【版本】v6.1.0 ARM
raft-engine.dir: /raft/raftdb
【现象】 使用pd-ctl store lable为tikv添加了label之后执行reload -R tikv 某tikv节点报
Restart instance xxx130.96:20160 success
Error: failed to evict store leader xxx130.97: metric tikv_raftstore_region_count{type=“leader”} not found
【检查】
1、 检查tikv上region信息都是0
2、检查 tikv状态
3、检查tikv.log发现有报错
[FATAL] [lib.rs:491] [“Failed to reserve space for recovery: Structure needs cleaning (os error 117).”]
4、检查文件系统、参数、placeholder文件
4、尝试重启tikv仍然报上述错误
[2022/08/17 15:39:27.324 +08:00] [INFO] [config.rs:891] [“data dir”] [mount_fs=“FsInfo { tp: "ext4", opts: "rw,noatime,nodelalloc,stripe=64", mnt_dir: "/data", fsname: "/dev/mapper/datavg-lv_data" }”] [data_path=/data/tikv/tikv-20160/raft]
[2022/08/17 15:33:40.836 +08:00] [WARN] [server.rs:457] [“failed to remove space holder on starting: No such file or directory (os error 2)”]

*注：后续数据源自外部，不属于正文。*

theorem cutPos_spec {r : ℝ} (h1 : 2 ^ 23 / 2 ^ 149 ≤ r) (h2 : r < 2 ^ 128) :
    value (cutPos r) ≤ r ∧ r - value (cutPos r) ≤ r / 2 ^ 23 ∧ fLe Config.expUnder (cutPos r) = true ∧
      fLe (cutPos r) Config.expOver = true := by
  obtain ⟨a, b, c, d⟩ := cutMag_spec h1 h2
  have hv : value (cutPos r) = (magUnits (cutMag r) : ℝ) / 2 ^ 149 := by
    simp [value, cutPos, extUnits_pack false b]
  rw [hv, fLe_iff, fLe_iff]
  have hn : isNaN (cutPos r) = false := not_nan_packWord _ b.le
  have hk : orderKey (cutPos r) = cutMag r := by simp [cutPos, orderKey_packWord false (lt31 b.le)]
  refine ⟨c, d, ⟨by decide, hn, ?_⟩, ⟨hn, by decide, ?_⟩⟩
  · rw [hk, show orderKey Config.expUnder = (2 : Int) ^ 23 by decide]; exact_mod_cast a
  · rw [hk, show orderKey Config.expOver = 0x7F7FFFFF by decide]; exact_mod_cast Nat.le_of_lt_succ b

/-- A real as a word; one below the normal numbers as zero. -/
noncomputable def cut (r : ℝ) : Word :=
  if |r| < 2 ^ 23 / 2 ^ 149 then 0x00000000#32 else packWord (decide (r < 0)) (cutMag |r|)

theorem value_zero : value 0x00000000#32 = 0 := by
  have : extUnits 0x00000000#32 = 0 := by decide +kernel
  simp [value, this]

theorem cut_spec {r : ℝ} (h2 : |r| < 2 ^ 128) :
    isFinite (cut r) = true ∧ |value (cut r) - r| ≤ |r| / 2 ^ 23 + 2 ^ 23 / 2 ^ 149 := by
  unfold cut
  split_ifs with h
  · refine ⟨by decide, ?_⟩
    rw [value_zero, zero_sub, abs_neg]
    have := abs_nonneg r
    linarith [div_nonneg this (show (0 : ℝ) ≤ 2 ^ 23 by positivity)]
  · obtain ⟨a, b, c, d⟩ := cutMag_spec (not_lt.1 h) h2
    refine ⟨by rw [finite_iff, magBits_packWord _ (lt31 b.le)]; exact b, ?_⟩
    have hv : |value (packWord (decide (r < 0)) (cutMag |r|)) - r| = |r| - (magUnits (cutMag |r|) : ℝ) / 2 ^ 149 := by
      unfold value
      rw [extUnits_pack _ b]
      by_cases hr : r < 0
      · rw [abs_of_neg hr] at c ⊢
        simp only [hr, decide_true, if_true]
        push_cast
        rw [abs_of_nonneg (by rw [neg_div]; linarith)]
        ring
      · rw [abs_of_nonneg (not_lt.1 hr)] at c ⊢
        simp only [hr, decide_false, Bool.false_eq_true, if_false]
        push_cast
        rw [abs_of_nonpos (by linarith)]
        ring
    rw [hv]
    linarith [show (0 : ℝ) ≤ 2 ^ 23 / 2 ^ 149 by positivity]

/-! ## The configuration -/

/-- f32(ln 2) and its products with −1, 2 and 3, each rounded once. -/
abbrev ln2 : Word := 0x3F317218#32

noncomputable def idealSin (x : Word) : Word := if x = 0x80000000#32 then x else cut (Real.sin (value x))

noncomputable def idealCos (x : Word) : Word :=
  if x = 0x00000000#32 ∨ x = 0x80000000#32 then Const.one else cut (Real.cos (value x))

noncomputable def idealLog (x : Word) : Word :=
  if x = Const.one then Const.zero
  else if x = Const.two then ln2
  else if fLe Const.fltMin x = true ∧ fLe x Const.fltMax = true then cut (Real.log (value x))
  else Config.logSentinel

noncomputable def idealExp (x : Word) : Word :=
  if x = 0x00000000#32 ∨ x = 0x80000000#32 then Const.one
  else if x = fMul 0xBF800000#32 ln2 then 0x3F000000#32
  else if x = fMul 0x3F800000#32 ln2 then 0x40000000#32
  else if x = fMul 0x40000000#32 ln2 then 0x40800000#32
  else if x = fMul 0x40400000#32 ln2 then 0x41000000#32
  else if fGt x Config.expHi = true then Config.expOver
  else if fLt x Config.expFlushX = true then Config.expUnder
  else cutPos (min (max (Real.exp (value x)) (value Config.expUnder)) (value Config.expOver))

/-- The real functions cut to 24 bits, with the fixed values of R185 and R187. -/
noncomputable def idealFm : FM := ⟨idealSin, idealCos, idealLog, idealExp⟩

/-! ## It meets the contract -/

theorem value_expUnder : value Config.expUnder = 2 ^ 23 / 2 ^ 149 := by
  have : extUnits Config.expUnder = 2 ^ 23 := by decide +kernel
  rw [value, this]; norm_num

theorem value_expOver : value Config.expOver = (2 ^ 24 - 1) * 2 ^ 253 / 2 ^ 149 := by
  have : extUnits Config.expOver = (2 ^ 24 - 1) * 2 ^ 253 := by decide +kernel
  rw [value, this]; norm_num

/-- A power of two near the exponential of a word near its logarithm. -/
theorem exp_near {p : Word} {u : Int} {n : ℝ} {k : Int} (hu : extUnits p = u) (hn : n = 2 ^ k) (h1 : 1 / 2 ≤ n) (h8 : n ≤ 8)
    (hd : |(u : ℝ) / 2 ^ 149 - k * Real.log 2| ≤ 5 / 10000000) :
    |n - min (max (Real.exp (value p)) (value Config.expUnder)) (value Config.expOver)| ≤
      (Config.epsFm : ℝ) * min (max (Real.exp (value p)) (value Config.expUnder)) (value Config.expOver) := by
  have hv : value p = (u : ℝ) / 2 ^ 149 := by rw [value, hu]
  rw [hv]
  generalize (u : ℝ) / 2 ^ 149 = v at hd
  have hk : Real.exp (k * Real.log 2) = n := by
    rw [hn, mul_comm, Real.exp_mul, Real.exp_log (by norm_num), Real.rpow_intCast]
  have hkey : |n - Real.exp v| ≤ 1 / 1000000 * Real.exp v := by
    have e1 : n = Real.exp v * Real.exp (k * Real.log 2 - v) := by rw [← Real.exp_add, ← hk]; congr 1; ring
    have e2 : |Real.exp (k * Real.log 2 - v) - 1| ≤ 1 / 1000000 := by
      have habs : |k * Real.log 2 - v| ≤ 5 / 10000000 := by rw [abs_sub_comm]; exact hd
      calc _ ≤ 2 * |k * Real.log 2 - v| := Real.abs_exp_sub_one_le (by linarith)
        _ ≤ _ := by linarith
    calc |n - Real.exp v| = |Real.exp v * (Real.exp (k * Real.log 2 - v) - 1)| := by rw [mul_sub, ← e1, mul_one]
      _ = Real.exp v * |Real.exp (k * Real.log 2 - v) - 1| := by rw [abs_mul, abs_of_pos (Real.exp_pos v)]
      _ ≤ _ := by rw [mul_comm]; gcongr
  have hb := abs_le.1 hkey
  have hc : min (max (Real.exp v) (value Config.expUnder)) (value Config.expOver) = Real.exp v := by
    rw [value_expUnder, value_expOver, max_eq_left, min_eq_left]
    · have : Real.exp v ≤ 9 := by linarith
      exact this.trans (by norm_num)
    · have : 1 / 4 ≤ Real.exp v := by linarith
      exact le_trans (by norm_num) this
  rw [hc, show (Config.epsFm : ℝ) = 1 / 1000000 by norm_num [Config.epsFm]]
  exact hkey

theorem eps_eq : (Config.epsFm : ℝ) = 1 / 1000000 := by norm_num [Config.epsFm]

theorem cut_near {r : ℝ} (h : |r| < 2 ^ 128) : |value (cut r) - r| ≤ (Config.epsFm : ℝ) * max 1 |r| := by
  refine (cut_spec h).2.trans ?_
  rw [eps_eq]
  have h1 := le_max_left 1 |r|
  have h2 := le_max_right 1 |r|
  have : (2 : ℝ) ^ 23 / 2 ^ 149 ≤ 1 / 2 ^ 23 := by norm_num
  calc |r| / 2 ^ 23 + 2 ^ 23 / 2 ^ 149 ≤ max 1 |r| / 2 ^ 23 + max 1 |r| / 2 ^ 23 := by
        refine add_le_add (by gcongr) (this.trans ?_)
        gcongr
    _ ≤ _ := by ring_nf; nlinarith

theorem small_near {r : ℝ} (h : |r| ≤ 1) : isFinite (cut r) = true ∧ |value (cut r) - r| ≤ (Config.epsFm : ℝ) := by
  have h128 : |r| < 2 ^ 128 := h.trans_lt (by norm_num)
  refine ⟨(cut_spec h128).1, (cut_near h128).trans ?_⟩
  rw [max_eq_left h, mul_one]

theorem value_bounds {x : Word} (h1 : fLe Const.fltMin x = true) (h2 : fLe x Const.fltMax = true) :
    2 ^ 23 / 2 ^ 149 ≤ value x ∧ value x < 2 ^ 128 := by
  rw [fLe_iff, show orderKey Const.fltMin = (2 ^ 23 : Nat) by decide] at h1
  rw [fLe_iff, show orderKey Const.fltMax = (0x7F7FFFFF : Nat) by decide] at h2
  have hs : signBit x = false := by
    cases hs : signBit x
    · rfl
    · have := h1.2.2; simp only [orderKey, hs, if_true] at this; omega
  have hk : orderKey x = magBits x := by simp [orderKey, hs]
  rw [hk] at h1 h2
  have hf : magBits x < 0x7F800000 := by omega
  have hx : extUnits x = magUnits (magBits x) := by
    conv_lhs => rw [← packWord_self x, hs, extUnits_pack false hf]
    simp
  have l1 : magUnits (2 ^ 23) ≤ magUnits (magBits x) := magUnits_strictMono.monotone (by omega)
  rw [show magUnits (2 ^ 23) = 2 ^ 23 by decide] at l1
  have l2 := magUnits_lt_inf hf
  rw [value, hx]
  push_cast
  constructor
  · gcongr; exact_mod_cast l1
  · rw [div_lt_iff₀ (by positivity)]
    calc (magUnits (magBits x) : ℝ) < ((2 ^ 25 - 1) * 2 ^ 252 : Nat) := by exact_mod_cast l2
      _ ≤ _ := by norm_num
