section
/-! Pseudo-instructions (30_encoding.md R134), an LDV after an STV (20_memory.md R104), the transcendental commands
(41_fastmath.md R190 to R193), and which command raises which fault (60_exceptions.md R330). -/

namespace Sys2Proof.Proofs

open Sys2Proof.Machine Sys2Proof.Safety Sys2Proof.Laws

/-! ## VLI, VZERO and the operand checks -/

theorem execAll_single {i : Instr} {s t : State} (h : exec i s = .next t) : execAll [i] s = .next t := by
  simp only [execAll, h]

theorem execAll_pair {i j : Instr} {s t u : State} (hi : exec i s = .next t) (hj : exec j t = .next u) :
    execAll [i, j] s = .next u := by
  simp only [execAll, hi, hj]

theorem append_halves (w : Word) : w.extractLsb' 16 16 ++ w.extractLsb' 0 16 = w := by
  apply BitVec.eq_of_getLsbD_eq
  intro i hi
  rw [BitVec.getLsbD_append]
  by_cases h : i < 16
  · simp [h]
  · simp [h, show i - 16 < 16 by omega, show 16 + (i - 16) = i by omega]

theorem immLow_immHigh (hi lo : BitVec 16) : immLow lo (immHigh hi) = hi ++ lo := by
  rw [immLow, immHigh, BitVec.extractLsb'_append_eq_left]

theorem low_half_eq_zero_iff (w : Word) : w.extractLsb' 0 16 = 0#16 ↔ w.toNat % 2 ^ 16 = 0 := by
  rw [← BitVec.toNat_inj, BitVec.extractLsb'_toNat, Nat.shiftRight_zero, BitVec.toNat_zero]

theorem length_expandVli (d : VReg) (w : Word) : (expandVli d w).length = if w.toNat % 2 ^ 16 = 0 then 1 else 2 := by
  simp only [expandVli, low_half_eq_zero_iff]
  split <;> rfl

/-- VLIH leaves its half above zeros; VLIL puts the other half under it unless that is 0. -/
theorem execAll_expandVli (d : VReg) (w : Word) (s : State) :
    ∃ t, execAll (expandVli d w) s = .next t ∧ (∀ l, (t.getV d).get l = w) ∧ SameVBut d s t := by
  obtain ⟨t, ht, ⟨-, hsame, -⟩, hlanes⟩ := finish_setV_splat s d (immHigh (w.extractLsb' 16 16))
  unfold expandVli
  split
  · next hlow =>
    refine ⟨t, execAll_single ht, fun l => ?_, hsame⟩
    rw [hlanes, immHigh, ← hlow, append_halves]
  · obtain ⟨u, hu, ⟨-, hsame', -⟩, hlanes'⟩ := finish_setV_map t d (immLow (w.extractLsb' 0 16))
    refine ⟨u, execAll_pair ht hu, fun l => ?_, fun r hr => (hsame' r hr).trans (hsame r hr)⟩
    rw [hlanes', hlanes, immLow_immHigh, append_halves]

/-- An operand check passes the numbers below its bound unchanged. -/
theorem checked_eq_some_iff {w bound n : Nat} (hb : bound ≤ 2 ^ w) (x : BitVec w) :
    (if n < bound then some (BitVec.ofNat w n) else none) = some x ↔ n < bound ∧ x.toNat = n := by
  split
  · next h =>
    have hnat : (BitVec.ofNat w n).toNat = n := by rw [BitVec.toNat_ofNat, Nat.mod_eq_of_lt (by omega)]
    rw [Option.some.injEq, ← BitVec.toNat_inj, hnat]
    simp [h, eq_comm]
  · next h => simp [h]

/-- Settles O5: VLI is one or two register writes whose halves make the immediate, and an operand check compares with the
number of values of its field. -/
theorem pseudoInstructionVliLoadsItsImmediate : Obligations.PseudoInstructionVliLoadsItsImmediate := by
  unfold Obligations.PseudoInstructionVliLoadsItsImmediate
  refine ⟨fun d w s _ => execAll_expandVli d w s, length_expandVli, fun d s => ?_, rfl, fun n => ?_⟩
  · obtain ⟨t, ht, ⟨-, hsame, -⟩, hlanes⟩ := finish_setV_splat s d (immHigh 0#16)
    exact ⟨t, execAll_single ht, hlanes, hsame⟩
  · have check {w : Nat} (bound : Nat) (hb : bound + 1 ≤ 2 ^ w) (x : BitVec w) :
        (if n < bound + 1 then some (BitVec.ofNat w n) else none) = some x ↔ n ≤ bound ∧ x.toNat = n := by
      rw [checked_eq_some_iff hb, Nat.lt_succ_iff]
    refine ⟨fun x => ?_, check 0xFFF (by norm_num), check 63 (by norm_num), check 3 (by norm_num), check 15 (by norm_num),
      fun x => ?_⟩
    · rw [Operand.imm16, ← check 0xFFFF (by norm_num) x]
      simp only [Nat.lt_succ_iff]
    · rw [Operand.vv, ← check 15 (by norm_num) x]
      simp only [Nat.lt_succ_iff]

/-! ## An LDV after an STV -/

theorem lanes_ext {u v : Lanes} (h : ∀ l, u.get l = v.get l) : u = v := by
  obtain ⟨u0, u1, u2, u3⟩ := u
  obtain ⟨v0, v1, v2, v3⟩ := v
  obtain rfl : u0 = v0 := h 0
  obtain rfl : u1 = v1 := h 1
  obtain rfl : u2 = v2 := h 2
  obtain rfl : u3 = v3 := h 3
  rfl

/-- Settles O20: the LDV reads the four words that the STV stored. -/
theorem loadAfterStoreReturnsTheVector : Obligations.LoadAfterStoreReturnsTheVector := by
  unfold Obligations.LoadAfterStoreReturnsTheVector
  intro v d a s _ ha hres
  have hstorage := addressFault_of_storage ha hres
  obtain ⟨t, ht, -, hwords⟩ := finish_writeVec s a.toNat (s.getV v)
  obtain ⟨u, hu, -, hd⟩ := finish_setV t d (t.readVec a.toNat)
  refine ⟨t, u, (exec_stv_of_storage v s hstorage).trans ht, (exec_ldv_of_storage d t hstorage).trans hu, ?_⟩
  rw [hd]
  exact lanes_ext fun l => (get_readVec t _ l).trans (hwords l)

/-! ## FSIN, FCOS, FLOG and FEXP -/

/-- Settles O23: each command applies one function of the configuration to every lane. -/
theorem transcendentalCommandsApplyTheConfigurationPerLane :
    Obligations.TranscendentalCommandsApplyTheConfigurationPerLane := by
  unfold Obligations.TranscendentalCommandsApplyTheConfigurationPerLane
  exact ⟨encodedBy_of_rowOf 0x10#6 rfl, encodedBy_of_rowOf 0x11#6 rfl, encodedBy_of_rowOf 0x12#6 rfl,
    encodedBy_of_rowOf 0x13#6 rfl, fun d v s => ⟨fmuUnary_next _ d v s, fmuUnary_next _ d v s, fmuUnary_next _ d v s,
      fmuUnary_next _ d v s⟩⟩

/-! ## Faults by cause -/

/-- A rejected word's opcode is outside the map, or its row's mask finds other bits than the match. -/
theorem not_legal_of_rowOf_none {w : Word} (h : rowOf (fieldOp w) = none) : (w >>> 26).toNat ∉ legalOpcodes := by
  rw [← toNat_fieldOp, legalOpcodes, ← map_opTable, List.map_map, List.mem_map]
  rintro ⟨r, hr, hop⟩
  have hop' : r.op = fieldOp w := BitVec.eq_of_toNat_eq hop
  obtain ⟨q, hq, -⟩ := rowOf_self r hr
  rw [hop', h] at hq
  cases hq

theorem mem_opcodeMap_of_rowOf {w : Word} {r : OpRow} (h : rowOf (fieldOp w) = some r) :
    (r.op.toNat, r.pattern, r.mask) ∈ opcodeMap ∧ (w >>> 26).toNat = r.op.toNat := by
  obtain ⟨hmem, hop⟩ := rowOf_mem h
  refine ⟨?_, by rw [← toNat_fieldOp, hop]⟩
  rw [← map_opTable]
  exact List.mem_map.2 ⟨r, hmem, rfl⟩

[2022/08/17 15:33:44.895 +08:00] [FATAL] [lib.rs:491] [“Failed to reserve space for recovery: Structure needs cleaning (os error 117).”] [backtrace=" 0: tikv_util::set_panic_hook::{{closure}}
at /var/lib/docker/jenkins/workspace/build-common@3/go/src/github.com/pingcap/tikv/components/tikv_util/src/lib.rs:490:18
1: std::panicking::rust_panic_with_hook
at /root/.rustup/toolchains/nightly-2022-02-14-aarch64-unknown-linux-gnu/lib/rustlib/src/rust/library/std/src/panicking.rs:702:17
2: std::panicking::begin_panic_handler::{{closure}}
at /root/.rustup/toolchains/nightly-2022-02-14-aarch64-unknown-linux-gnu/lib/rustlib/src/rust/library/std/src/panicking.rs:588:13
3: std::sys_common::backtrace::__rust_end_short_backtrace
at /root/.rustup/toolchains/nightly-2022-02-14-aarch64-unknown-linux-gnu/lib/rustlib/src/rust/library/std/src/sys_common/backtrace.rs:138:18
4: rust_begin_unwind
at /root/.rustup/toolchains/nightly-2022-02-14-aarch64-unknown-linux-gnu/lib/rustlib/src/rust/library/std/src/panicking.rs:584:5
5: core::panicking::panic_fmt
at /root/.rustup/toolchains/nightly-2022-02-14-aarch64-unknown-linux-gnu/lib/rustlib/src/rust/library/core/src/panicking.rs:143:14
6: server::server::TiKvServer::init_fs::{{closure}}
at /var/lib/docker/jenkins/workspace/build-common@3/go/src/github.com/pingcap/tikv/components/server/src/server.rs:467:26
core::result::Result<T,E>::map_err
at /root/.rustup/toolchains/nightly-2022-02-14-aarch64-unknown-linux-gnu/lib/rustlib/src/rust/library/core/src/result.rs:842:27
server::server::TiKvServer::init_fs
at /var/lib/docker/jenkins/workspace/build-common@3/go/src/github.com/pingcap/tikv/components/server/src/server.rs:463:13
7: server::server::run_impl
at /var/lib/docker/jenkins/workspace/build-common@3/go/src/github.com/pingcap/tikv/components/server/src/server.rs:124:5
server::server::run_tikv
at /var/lib/docker/jenkins/workspace/build-common@3/go/src/github.com/pingcap/tikv/components/server/src/server.rs:163:5
8: tikv_server::main
at /var/lib/docker/jenkins/workspace/build-common@3/go/src/github.com/pingcap/tikv/cmd/tikv-server/src/main.rs:189:5
9: core::ops::function::FnOnce::call_once
at /root/.rustup/toolchains/nightly-2022-02-14-aarch64-unknown-linux-gnu/lib/rustlib/src/rust/library/core/src/ops/function.rs:227:5
std::sys_common::backtrace::__rust_begin_short_backtrace
at /root/.rustup/toolchains/nightly-2022-02-14-aarch64-unknown-linux-gnu/lib/rustlib/src/rust/library/std/src/sys_common/backtrace.rs:122:18
10: main
11: __libc_start_main
12:
"] [location=components/server/src/server.rs:467] [thread_name=main]
【问题】
1、 tikv节点已经是down的了reload时为什么还通过metric tikv_raftstore_region_count{type=“leader”} 判断leader数量,对于这种状态是否可以跳过或其他方式处理?(可能这个tikv在部署时就有问题,当时没太注意)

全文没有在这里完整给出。